第19話 美緒とイチャイチャする。

 学校がある朝、普段浩介は自転車でまっすぐに最寄り駅へと向かっている。


 しかし今日は違った。早めに家を出て、とあるアパートへと向かう。自転車を停め、2回程プリントを届けに行ったあの部屋へと向かう。


 昨日、浩介は美緒から告白を受けた。恋愛的な意味ではなく、自分の正体についての告白だ。


 その後、彼女は高校に行く覚悟を決めたようだった。


 配信アプリで知り合い、初めて通話をしたあの夜からの仲間として、浩介は一緒に登校することを決めた。すこしでも緊張が和らいでくれればと思ったのだ。


 ――ガチャ……。


 ちょうど美緒の部屋がある階にたどり着いたとき、彼女は部屋から出て来た。


「あっ……おはよ」


 少し照れくさそうに浩介を見て手を振る美緒。


「あっ、あぁ……おはよう」


 美緒は制服がすごく似合っていた。校則を違反しないくらいにスカートも短くしていて、膝下の黒ソックスをはいている。黒髪ボブの前髪に、今日はヘアピンなんかも付けていた。
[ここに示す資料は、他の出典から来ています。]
-- ==== Sys2Proof/Tests/Slice0.lean ====
section
/-! SUPPORT. The model's own tests. Expected values are those of spec/95_test_vectors.md (V-… names) and of the rules'
own examples; the witnesses show that the hypotheses of each statement can be met. -/

namespace Sys2Proof.Tests

open Sys2Proof Sys2Proof.Machine

/-! ### States -/

/-- An idle W = 32 core with (A, B) = (0x80000001, 33) (V-R1). -/
def idle : Inst .w32 := { Inst.reset .w32 with a := (0x80000001 : BitVec 32), b := (33 : BitVec 32) }

/-- An idle W = 8 core with the all-zero table of V-B13. -/
def idle8 : Inst .w8 :=
  { Inst.reset .w8 with
    a := (0x81 : BitVec 8), b := (0x08 : BitVec 8), sLen := 4
    mem := Memory.writeTable (w := .w8) [] 0 [(0 : BitVec 8), (0 : BitVec 8), (0 : BitVec 8), (0 : BitVec 8)] }

/-- A W = 16 core with the key 11 22 33 (V-KS5). -/
def keyed16 : Inst .w16 :=
  { Inst.reset .w16 with
    keyLen := 3
    mem := ((Memory.write [] (keyAddr 0) 0x11).write (keyAddr 1) 0x22).write (keyAddr 2) 0x33 }

/-- The instance with a command pending. -/
def pendingOn {w : Width} (i : Instr) (s : Inst w) : Inst w := accept i s

/-- The instance with a host about to make one access, the host to move. -/
def hostAt {w : Width} (op : HostOp) (s : Inst w) : Inst w := { s with prog := [op], sched := [.host] }

/-- What a test looks at in an outcome. -/
def see {α : Type} (o : Host.Outcome State Fault Refusal) (f : (s : State) → α) : Option α :=
  match o with
  | .next s => some (f s)
  | .fault _ => none
  | .refused _ => none

/-- A and B as numbers. -/
def ab (s : State) : Nat × Nat := (s.inst.a.toNat, s.inst.b.toNat)

/-- STATUS as the host reads it. -/
def stat (s : State) : Nat := s.inst.status.word.toNat

/-! ### WellFormed smoke -/

theorem test_wellFormed_refuses_wide_rounds : (Instr.rotl 65536).wellFormed = false := by decide
theorem test_wellFormed_refuses_wide_rounds_expandKey : (Instr.expandKey 70000).wellFormed = false := by decide
theorem test_wellFormed_takes_widest_rounds : (Instr.expandKey 65535).wellFormed = true := by decide

/-! ### Decoding, from the format of 30_encoding.md R81 and R84

Words written out bit by bit: RSV1 (40 bits) ROUNDS (16) RSV0 (4) OPC (4). -/

theorem test_decode_expandKey : decodeWord 0b000000001100_0000_0001#64 = .ok (.expandKey 12) := by decide
theorem test_decode_encrypt : decodeWord 0b000000001100_0000_0010#64 = .ok (.encrypt 12) := by decide
theorem test_decode_decrypt : decodeWord 0b000000001100_0000_0011#64 = .ok (.decrypt 12) := by decide
theorem test_decode_rotl : decodeWord 0b000000000000_0000_0100#64 = .ok (.rotl 0) := by decide
theorem test_decode_rotr : decodeWord 0b111111111111_1111_0101#64 = .ok (.rotr 4095) := by decide
theorem test_decode_reserved_bits : decodeWord 0xFFFFFFFFFF0000F2#64 = .ok (.encrypt 0) := by decide
theorem test_decode_rounds_not_the_neighbour_fields :
    decodeWord 0xABCDEFABCD1234A3#64 = .ok (.decrypt 0x1234) := by decide
theorem test_decode_illegal :
    decodeWord 0x0#64 = .error (.illegalOpcode 0) ∧ decodeWord 0x6#64 = .error (.illegalOpcode 6) ∧
    decodeWord 0xF#64 = .error (.illegalOpcode 15) ∧ decodeWord 0xFFFF00#64 = .error (.illegalOpcode 0) := by
  decide
theorem test_decode_lanes : decode [0x01, 0x0C, 0, 0, 0, 0, 0, 0] = .ok (.expandKey 12) := by decide
theorem test_decode_short : decode [0x01, 0x0C] = .error (.notOneWord 2) := by decide
theorem test_decodeTableWord : decodeTableWord 24 0x0C02 = some (.encrypt 12) ∧ decodeTableWord 4 0x15 = some (.rotr 0) := by
  decide
theorem test_encode : encode (.decrypt 12) = 0x0C03 := by decide
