-- ==== Sys2Proof/WellFormed.lean ====
section
/-! DEFINITION. Which commands a sender can form: every field of a telegram fits the bytes of Table 1-2, a row of the
TABLE-WRITE family carries what only that row carries (log 12), and a hand-off carries what a unit can hand over. -/

namespace Sys2Proof

/-- The node and sequence bytes of a telegram. -/
def headerWf (node seq : Nat) : Bool := node < 256 && seq < 256

/-- A masked write: one byte of index, two bytes of mask, at most 40 bytes of payload. -/
def writeWf (seq index mask : Nat) (values : List Byte) : Bool :=
  seq < 256 && index < 256 && mask < 65536 && values.length ≤ 36

/-- A masked write of field 1 and of the other fields of `mask`. -/
def writeRestWf (seq index mask : Nat) (values : List Byte) : Bool :=
  writeWf seq index mask values && mask % 2 == 0 && values.length ≤ 35

/-- Whether field 1 is written with 0 or 1: those writes have rows of their own in tables 0, 3, 4 and 5. -/
def writesEnabled (mask : Nat) (values : List Byte) : Bool :=
  mask % 2 == 1 && (values.head? == some 0#8 || values.head? == some 1#8)

/-- Whether a command is well formed. -/
def Instr.wf : Instr → Bool
  | .delivery n q p => headerWf n q && p < 65536
  | .breakReport n q sd i => headerWf n q && sd < 256 && i < 65536
  | .runReport n q sd i => headerWf n q && sd < 256 && i < 65536
  | .sideState n q sd first count bits =>
    headerWf n q && sd < 256 && first < 65536 && 1 ≤ count && count ≤ 256 && bits.length == bitBytes count
  | .stopped n q => headerWf n q
  | .robotReady n q a p => headerWf n q && a < 256 && p < 65536
  | .robotPos n q a p => headerWf n q && a < 256 && p < 65536
  | .pieced n q f sd i => headerWf n q && f < 256 && sd < 256 && i < 65536
  | .notPieced n q f sd i c => headerWf n q && f < 256 && sd < 256 && i < 65536 && c < 256
  | .robotLeft n q => headerWf n q
  | .dofferReady n q => headerWf n q
  | .doffDone n q f => headerWf n q && f < 256
  | .dofferFault n q => headerWf n q
  | .carrierReady n q l => headerWf n q && l < 2 ^ 32
  | .arrived n q f g => headerWf n q && f < 256 && g < 256
  | .changeDone n q f g => headerWf n q && f < 256 && g < 256
  | .carrierFault n q => headerWf n q
  | .tableWrite q t i m vs =>
    writeWf q i m vs && t < 256
      && ((t == 3 && !(m == 2 && vs.length == 1) && !writesEnabled m vs)
        || (t == 4 && !(m == 2 && vs.length == 6) && !writesEnabled m vs)
        || (t == 5 && !writesEnabled m vs) || 8 ≤ t)
  | .frameEnable q i m vs => writeRestWf q i m vs
  | .frameDisable q i m vs => writeRestWf q i m vs
  | .frameTableWrite q i m vs => writeWf q i m vs && !writesEnabled m vs
  | .articleTableWrite q i m vs => writeWf q i m vs
  | .zoneTableWrite q i m vs => writeWf q i m vs
  | .robotEnable q i m vs => writeRestWf q i m vs
  | .robotDisable q i m vs => writeRestWf q i m vs
  | .robotZoneChange q i z => q < 256 && i < 256 && z < 256
  | .dofferEnable q i m vs => writeRestWf q i m vs
  | .dofferDisable q i m vs => writeRestWf q i m vs
  | .dofferReachWrite q i r => q < 256 && i < 256 && r < 2 ^ 48
  | .carrierEnable q i m vs => writeRestWf q i m vs
  | .carrierDisable q i m vs => writeRestWf q i m vs
  | .lineSettingsWrite q i m vs => writeWf q i m vs
  | .dispositionTableWrite q i m vs => writeWf q i m vs
  | .tableRead q t i => q < 256 && t < 256 && i < 256
  | .stateRead q c i => q < 256 && c < 256 && i < 65536
  | .mapRead q f sd first count => q < 256 && f < 256 && sd < 256 && first < 65536 && count < 256
  | .listRead q l first count => q < 256 && l < 256 && first < 256 && count < 256
  | .releaseSpindle q f sd i => q < 256 && f < 256 && sd < 256 && i < 65536
  | .countsRead q f r c => q < 256 && f < 256 && r < 256 && c < 256
  | .shiftClose q n => q < 256 && n < 65536
  | .hold q f c => q < 256 && f < 256 && c < 256 && (c == 0 || 3 < c)
  | .resume q f => q < 256 && f < 256
  | .doffNow q f => q < 256 && f < 256
  | .groupLoaded q f g l => q < 256 && f < 256 && g < 256 && l < 2 ^ 32
  | .flagsRead q c => q < 256 && c < 256
  | .partReset q => q < 256
  | .dcuDeliveryHandoff _ dL _ => dL ≤ 16776960
  | .spuDeliveryHandoff _ dL fill => dL ≤ 16776960 && fill.getD 0 < 65536
  | .scuDeliveryHandoff _ dL r p mtex => dL ≤ 16776960 && r ≤ p && p ≤ 2048 && mtex ≤ 200000
  | .rsuRovingHandoff _ dR => dR ≤ 16776960
  | .verifyExpiry _ _ i => i < 1024
  | .piecingRequest _ _ i _ => i < 1024
  | .failureRequest _ _ i => i < 1024
  | .withdrawRequest _ _ i => i < 1024
  | .verifyEntryRemove _ _ i => i < 1024
  | .satisfiedNotice _ _ i => i < 1024
  | .brokenNotice _ _ i => i < 1024
  | .supplyFail mv => mv < 2850
  | .supplyResetExit mv _ => 2850 < mv
  | .supplyFall mv => 2850 ≤ mv
  | .supplyRise mv => 2850 ≤ mv
  | .checkError .. | .malformed .. | .unknownNode .. | .floorMaintenance .. | .downTelegram .. | .transmitComplete ..
  | .lineReset .. | .pinReset .. | .vretLoss | .snapshotRead | .secondsTick
  | .piecingDeadlineExpiry .. | .moveDeadlineExpiry .. | .leavingDeadlineExpiry .. | .verifyDeadlineExpiry
  | .stopTimerExpiry .. | .doffTimerExpiry .. | .travelTimerExpiry .. | .changeTimerExpiry .. | .smuPiecingCancel ..
  | .pcdPiecingCancel .. | .starveGroup .. | .spindleDoffCompletion .. | .frameRunningNotice .. | .groupReevaluation ..
  | .freeAisleNotice .. | .robotRelease .. | .lastAssignedNotice .. | .robotRecall .. | .dofferReservation ..
  | .dofferRelease .. | .aislesHeldNotice .. | .dauDoffCompletion .. | .spuDoffCompletion .. | .spuResumeRequest ..
  | .monitoredBreak .. | .scuBreak .. | .scuRovingEndBreak .. | .scuRogueEvent .. | .scuSuccessfulPiecing ..
  | .scuFailedPiecing .. | .scuDoff .. | .scuStoppedSecond .. | .scuDoffWaitSecond .. | .rstnRises .. => true

end Sys2Proof
end

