/-- DOFFER-FAULT: an IDLE doffer is FAULTED; a CLAIMING one gives its frame back to the head of the queue, and the
lowest-numbered IDLE doffer that has it in reach, if any, picks (R121, R122); a DOFFING one, or one whose doff timer passes, leaves its frame HELD with cause DOFF-TIMEOUT; each with the alarm DOFFER-FAULT and, where it
had a frame, the release asked of the AOU; the timer's passing also sends DOFF-CANCEL, and the line timer then stands at the
deadline or further on (log 5); with no timer running nothing passes. Otherwise the report is stale (R133, R134). -/
def Obligations.DofferFaults : Prop :=
  ∀ (node seq : Nat) (f : FrameId) (s : State),
    let c : Instr := .dofferFault node seq
    let d := dofferAt node
    let r := s.doffer d
    let s1 := s.copyReport c
    let out : Doffer := { r with state := .faulted, frame := none, held := false, timer := none }
    let gone := fun t : State => { t.setDoffer d out with inFlight := s.inFlight ++ [.dofferRelease d] }
    s.NoneFlying (dauFirst f) → s.NoneFlying (spuFirst f) →
    (s.Takes c →
      ((r.state = .offline ∨ r.state = .faulted) → exec c s = .next (s1.bump .stale))
      ∧ (r.state = .idle → r.frame = none →
          exec c s = .next (State.alarm .dofferFault 2 d.val 0x00FF (s1.setDoffer d out)))
      ∧ (r.state = .claiming → r.frame = some f →
          let queued :=
            { gone s1 with
              dcu := { frames := s.dcu.frames.set f { s.cycle f with claim := none },
                       doffers := s.dcu.doffers.set d out, queue := f :: s.dcu.queue } }
          (s.NoIdleDoffer f → exec c s = .next (State.alarm .dofferFault 2 d.val f.val queued))
          ∧ (∀ d', s.OfferedTo f d' → exec c s = .next (State.alarm .dofferFault 2 d.val f.val (queued.pick d'))))
      ∧ (r.state = .doffing → r.frame = some f →
          exec c s = .next (State.enterHeld f .doffTimeout (State.alarm .dofferFault 2 d.val f.val (gone s1)))))
    ∧ (s.power = .on →
        (r.timer = none → exec (.doffTimerExpiry d) s = .next s)
        ∧ (∀ t, r.timer = some t → r.state = .doffing → r.frame = some f →
            exec (.doffTimerExpiry d) s = .next (State.enterHeld f .doffTimeout
              (State.alarm .dofferFault 2 d.val (0x0100 + f.val)
                (gone (sendDoffCancel d { s with timer := timerReading (max s.timer t) }))))))

/-- FRAME-CMD at the DCU: HOLD takes a frame that runs, starts, stops or waits into HELD with cause MILL; DOFF-NOW fires the
trigger for a frame that spins; RESUME returns a HELD frame to RUNNING with the SPU asked for its speed, or fires the
trigger where the cop is full; each is answered OK, and in any other state BAD-STATE with nothing else changed (R34, R124,
R136, R137). The checks of a FRAME-CMD stand before the frame's own unit: a frame above 47 is BAD-INDEX, a command above 3
BAD-VALUE in field 2, a frame not enabled BAD-STATE, and nothing else changes (R34). -/
def Obligations.FrameCommands : Prop :=
  (∀ (seq : Nat) (f : FrameId) (s : State),
    let ok := fun t : State => t.offerUp (replyTelegram seq .ok 0 [])
    let bad := s.offerUp (replyTelegram seq .badState 0 [])
    let st := s.frameState f
    let spins := st = .running ∨ st = .starting
    let resumed := s.setCycle f { s.cycle f with cause := none }
    s.Manages → s.enabled f = true → s.NoneFlying (dauFirst f) → s.NoneFlying (spuFirst f) →
    ((spins ∨ st = .stopping ∨ st = .doffWait) → exec (.hold seq f.val 0) s = .next (ok (s.enterHeld f .mill)))
    ∧ ((st = .offline ∨ st = .doffing ∨ st = .held) → exec (.hold seq f.val 0) s = .next bad)
    ∧ (spins → exec (.doffNow seq f.val) s = .next (ok (s.trigger f)))
    ∧ (¬spins → exec (.doffNow seq f.val) s = .next bad)
    ∧ (st = .held → (s.article f).doffTarget ≤ (s.deliveryRecord f).cop →
        exec (.resume seq f.val) s = .next (ok ((resumed.trigger f).emit (.spuResumeRequest f false))))
    ∧ (st = .held → (s.deliveryRecord f).cop < (s.article f).doffTarget →
        exec (.resume seq f.val) s = .next (ok
          { s.setCycle f { s.cycle f with state := .running, cause := none, startUp := 0 } with
            inFlight := s.inFlight ++ [.frameRunningNotice f, .spuResumeRequest f true] }))
    ∧ (st ≠ .held → exec (.resume seq f.val) s = .next bad))
    ∧ (∀ (seq frame : Nat) (s : State), s.Manages →
      let answers := fun (c : Instr) (result : Result) (fieldNo : Nat) =>
        exec c s = .next (s.offerUp (replyTelegram seq result fieldNo []))
      (∀ n, 47 < frame → answers (.hold seq frame n) .badIndex 0) ∧ (47 < frame → answers (.resume seq frame) .badIndex 0)
      ∧ (47 < frame → answers (.doffNow seq frame) .badIndex 0)
      ∧ (∀ g l, 47 < frame → answers (.groupLoaded seq frame g l) .badIndex 0)
      ∧ (∀ n, frame ≤ 47 → 3 < n → answers (.hold seq frame n) .badValue 2)
      ∧ (∀ n, frame ≤ 47 → n ≤ 3 → s.enabled (frameAt frame) = false → answers (.hold seq frame n) .badState 0)
      ∧ (frame ≤ 47 → s.enabled (frameAt frame) = false →
          answers (.resume seq frame) .badState 0 ∧ answers (.doffNow seq frame) .badState 0
            ∧ ∀ g l, answers (.groupLoaded seq frame g l) .badState 0))

/-! ### Roving supply (spec/09) -/


/-- The RSU judges a group: one that is SUPPLIED with a figure at or below the low mark of the article in force is admitted:
while the set has room it is QUEUED at the end with the next sequence, and the lowest-numbered IDLE carrier is dispatched;
with the set full it is UNQUEUED, REPL-SET-FULL latches and its alarm is raised. Any other group is left as it is (R153,
R156). A dispatched carrier takes the entry whose group has the least roving, the oldest of equals: the entry leaves the
set, the group is CALLED with the carrier, CARRIER-GO is sent, and the carrier is in TRAVEL with its timer set; with the set
empty it stays as it is; with no group UNQUEUED the place stays free (R157, R158, R160). A freed place is filled from the
UNQUEUED group of least roving, ties going to the lower frame and then the lower group: it is QUEUED at the end of the set with
the next sequence, with no alarm, and the lowest-numbered IDLE carrier is dispatched; several places are filled one after
another (R158). -/
def Obligations.GroupsAreAdmitted : Prop :=
  (∀ (f : FrameId) (g : GroupId) (r : Group) (s : State), s.groupRecord f g = some r →
    let low := r.remaining ≤ (s.article f).lowMark
    let q := s.rsu.nextSequence
    let joined :=
      { s with rsu := { s.rsu with
          groups := s.rsu.groups.modify f fun t => t.set g (some { r with state := .queued, sequence := some q }),
          set := s.rsu.set ++ [{ frame := f, group := g, sequence := q }], nextSequence := q + 1#16 } }
    (r.state ≠ .supplied ∨ ¬low → s.judge f g = s)
    ∧ (r.state = .supplied → low → s.rsu.set.length < 64 →
        ((∀ c, (s.carrier c).state ≠ .idle) → s.judge f g = joined)
        ∧ (∀ c, (s.carrier c).state = .idle → (∀ c', c' < c → (s.carrier c').state ≠ .idle) →
            s.judge f g = joined.dispatch 8 c))
    ∧ (r.state = .supplied → low → 64 ≤ s.rsu.set.length →
        s.judge f g =
          State.alarm .replSetFull 4 (f.val * 32 + g.val) 0
            (State.latch .replSetFull (s.setGroup f g (some { r with state := .unqueued, sequence := none })))))
    ∧ (∀ (c : CarrierId) (s : State), (∀ f g r, s.groupRecord f g = some r → r.state ≠ .unqueued) →
      (s.rsu.set = [] → s.dispatch 8 c = s)
      ∧ (∀ before e after r, s.rsu.set = before ++ e :: after → s.groupRecord e.frame e.group = some r →
          (∀ x ∈ before, s.remaining e.frame e.group < s.remaining x.frame x.group) →
          (∀ x ∈ after, s.remaining e.frame e.group ≤ s.remaining x.frame x.group) →
          s.dispatch 8 c =
            { sendCarrierGo c e.frame e.group s with
              rsu :=
                { groups := s.rsu.groups.modify e.frame fun t =>
                    t.set e.group (some { r with state := .called, carrier := some c }),
                  set := before ++ after, nextSequence := s.rsu.nextSequence,
                  carriers := s.rsu.carriers.set c
                    { s.carrier c with
                      state := .travel, trip := some (e.frame, e.group),
                      timer := some (s.timer + 60000 * (s.store.carriers.get c).travelTimeout) } } }))
    ∧ (∀ s : State,
      (s.leastUnqueued = none ↔ ∀ f g r, s.groupRecord f g = some r → r.state ≠ .unqueued)
      ∧ (∀ f g, s.leastUnqueued = some (f, g) ↔
          (∃ r, s.groupRecord f g = some r ∧ r.state = .unqueued)
          ∧ ∀ f' g' r', s.groupRecord f' g' = some r' → r'.state = .unqueued →
              s.remaining f g < s.remaining f' g'
                ∨ (s.remaining f g = s.remaining f' g' ∧ (f < f' ∨ (f = f' ∧ g ≤ g'))))
      ∧ (s.leastUnqueued = none → s.fillPlace = s)
      ∧ (64 ≤ s.rsu.set.length → s.fillPlace = s)
      ∧ (∀ f g r, s.leastUnqueued = some (f, g) → s.groupRecord f g = some r → s.rsu.set.length < 64 →
          let q := s.rsu.nextSequence
          let joined :=
            { s with rsu := { s.rsu with
                groups := s.rsu.groups.modify f fun t => t.set g (some { r with state := .queued, sequence := some q }),
                set := s.rsu.set ++ [{ frame := f, group := g, sequence := q }], nextSequence := q + 1#16 } }
          ((∀ c, (s.carrier c).state ≠ .idle) → s.fillPlace = joined)
          ∧ (∀ c, (s.carrier c).state = .idle → (∀ c', c' < c → (s.carrier c').state ≠ .idle) →
              s.fillPlace = joined.dispatch 8 c))
      ∧ (∀ n, s.fillPlaces (n + 1) = s.fillPlace.fillPlaces n) ∧ s.fillPlaces 0 = s
      ∧ (∀ c before e after r f g u, s.rsu.set = before ++ e :: after → s.groupRecord e.frame e.group = some r →
          r.state = .queued → (∀ x ∈ before, s.remaining e.frame e.group < s.remaining x.frame x.group) →
          (∀ x ∈ after, s.remaining e.frame e.group ≤ s.remaining x.frame x.group) →
          s.leastUnqueued = some (f, g) → s.groupRecord f g = some u → (∀ c', c' ≠ c → (s.carrier c').state ≠ .idle) →
          s.dispatch 8 c =
            { sendCarrierGo c e.frame e.group s with
              rsu :=
                { groups := (s.rsu.groups.modify e.frame fun t =>
                    t.set e.group (some { r with state := .called, carrier := some c })).modify f fun t =>
                      t.set g (some { u with state := .queued, sequence := some s.rsu.nextSequence }),
                  set := before ++ after ++ [{ frame := f, group := g, sequence := s.rsu.nextSequence }],
                  nextSequence := s.rsu.nextSequence + 1#16,
                  carriers := s.rsu.carriers.set c
                    { s.carrier c with
                      state := .travel, trip := some (e.frame, e.group),
                      timer := some (s.timer + 60000 * (s.store.carriers.get c).travelTimeout) } } }))

/-- CARRIER-READY makes an OFFLINE, RETURNING or FAULTED carrier IDLE with the load reported, and it is then dispatched;
from any other carrier it is stale (R159, R160). ARRIVED of a carrier in TRAVEL to that group: while a spindle of the group
is ASSIGNED it is in WAIT with no timer, else CHANGE-GO is sent and carrier and group are CHANGING with the change timer
set; any other ARRIVED is stale. The notice that the group has no ASSIGNED spindle left starts the change of a carrier in
WAIT there, and has no effect without one (R161, R162). -/
def Obligations.CarrierTrips : Prop :=
  (∀ (node seq load : Nat) (s : State),
    let c : Instr := .carrierReady node seq load
    let x := carrierAt node
    let st := (s.carrier x).state
    s.Takes c →
    ((st = .offline ∨ st = .returning ∨ st = .faulted) →
      exec c s = .next (((s.copyReport c).setCarrier x { state := .idle, trip := none, load, timer := none }).dispatch 8 x))
    ∧ ((st = .idle ∨ st = .travel ∨ st = .wait ∨ st = .changing) → exec c s = .next ((s.copyReport c).bump .stale)))
    ∧ (∀ (node seq frame group : Nat) (s : State),
      let c : Instr := .arrived node seq frame group
      let x := carrierAt node
      let f := frameAt frame
      let g : GroupId := Fin.ofNat 32 group
      let r := s.carrier x
      let n : Instr := .lastAssignedNotice f g
      let change := fun (y : CarrierId) (old : Group) (t : State) =>
        { sendChangeGo y t with
          rsu := { s.rsu with
            groups := s.rsu.groups.modify f fun tab => tab.set g (some { old with state := .changing }),
            carriers := s.rsu.carriers.set y
              { s.carrier y with state := .changing,
                                 timer := some (s.timer + 60000 * (s.store.carriers.get y).changeTimeout) } } }
      (s.Takes c → s.NoneFlying (lastAssignedOf f g) → s.NoneFlying (smuFirst f) →
        ((r.state ≠ .travel ∨ r.trip ≠ some (f, g)) → exec c s = .next ((s.copyReport c).bump .stale))
        ∧ (r.state = .travel → r.trip = some (f, g) →
            (s.groupAssigned f g = true →
              exec c s = .next ((s.copyReport c).setCarrier x { r with state := .wait, timer := none }))
            ∧ (∀ old, s.groupAssigned f g = false → s.groupRecord f g = some old →
                exec c s = .next (change x old (s.copyReport c)))))
      ∧ (s.power = .on →
          ((∀ y, ¬((s.carrier y).state = .wait ∧ (s.carrier y).trip = some (f, g))) → exec n s = .next (s.drop n))
          ∧ (∀ y old, (s.carrier y).state = .wait → (s.carrier y).trip = some (f, g) →
              (∀ y', y' < y → ¬((s.carrier y').state = .wait ∧ (s.carrier y').trip = some (f, g))) →
              s.groupRecord f g = some old → exec n s = .next (change y old (s.drop n)))))

/-- A group refilled to a length: the figure is the length, every STARVED spindle of the group is BROKEN with its notice, the
group is SUPPLIED with no sequence and no carrier; no other group and no other spindle changes (R72). The group is then judged,
so that one whose length is at or below the low mark is admitted, and last the PCD is asked to re-evaluate it; nothing else
changes (R156, R163, R166). A length above the low mark leaves the group as it was filled. -/
def Obligations.GroupIsRefilled : Prop :=
  ∀ (f : FrameId) (g : GroupId) (length : Nat) (r : Group) (s : State),
    s.groupRecord f g = some r → s.NoneFlying (smuFirst f) →
    ∃ t : State,
      s.refill f g length =
          { t.judge f g with inFlight := (t.judge f g).inFlight ++ [.groupReevaluation f g] }
      ∧ ((s.article f).lowMark < length → t.judge f g = t)
      ∧ t.groupRecord f g = some { remaining := length, state := .supplied, sequence := none, carrier := none }
      ∧ (∀ f' g', (f', g') ≠ (f, g) → t.groupRecord f' g' = s.groupRecord f' g')
      ∧ (∀ side i, let sp := s.spindle f side i
          t.spindle f side i =
            if sp.state = .starved ∧ (s.entry f).groupOf side i = g then { sp with state := .broken } else sp)
      ∧ (∀ f' side i, f' ≠ f → t.spindle f' side i = s.spindle f' side i)
      ∧ (∃ notices, t.inFlight = s.inFlight ++ notices ∧ ∀ h, h ∈ notices ↔
          ∃ side i, (s.spindle f side i).state = .starved ∧ (s.entry f).groupOf side i = g ∧ h = .brokenNotice f side i)
      ∧ t = { s with smu := { s.smu with maps := t.smu.maps }, rsu := { s.rsu with groups := t.rsu.groups },
                     inFlight := t.inFlight }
 つい見とれてしまいそうになる気持ちを抑え、浩介は美緒と一緒に駅まで向かうことにした。


 駅に近いため、自転車はアパートの駐輪場に置かせてもらって2人で歩いていくことにした。


「コナツ……大丈夫そう?」


 浩介はホームで電車を待っている間、隣に座る美緒を気遣うように話しかける。


「うん、平気。頑張るって決めたから!」


 吹っ切れたような彼女の表情に、浩介は安堵する。


「でも……」


 と、美緒は少し体を傾けてくる。浩介の腕に彼女の体の温もりが広がって来る。さらに、急に手の平が柔らかい肌の感触に包まれた。


「やっぱり少しこうしてていい?」


「そっ、それで安心できるなら……!」


 美緒は両手で浩介の手を握っていた。


「えへへっ、嬉しいなぁ。リアルでコウさんの手を握れる日がくるなんて……」


 美緒は白く綺麗な長い指で、浩介の手の平の感触を確かめるように力を加えてくる。あくまでも、美緒は大切な仲間とのスキンシップのつもりなのだろうが……。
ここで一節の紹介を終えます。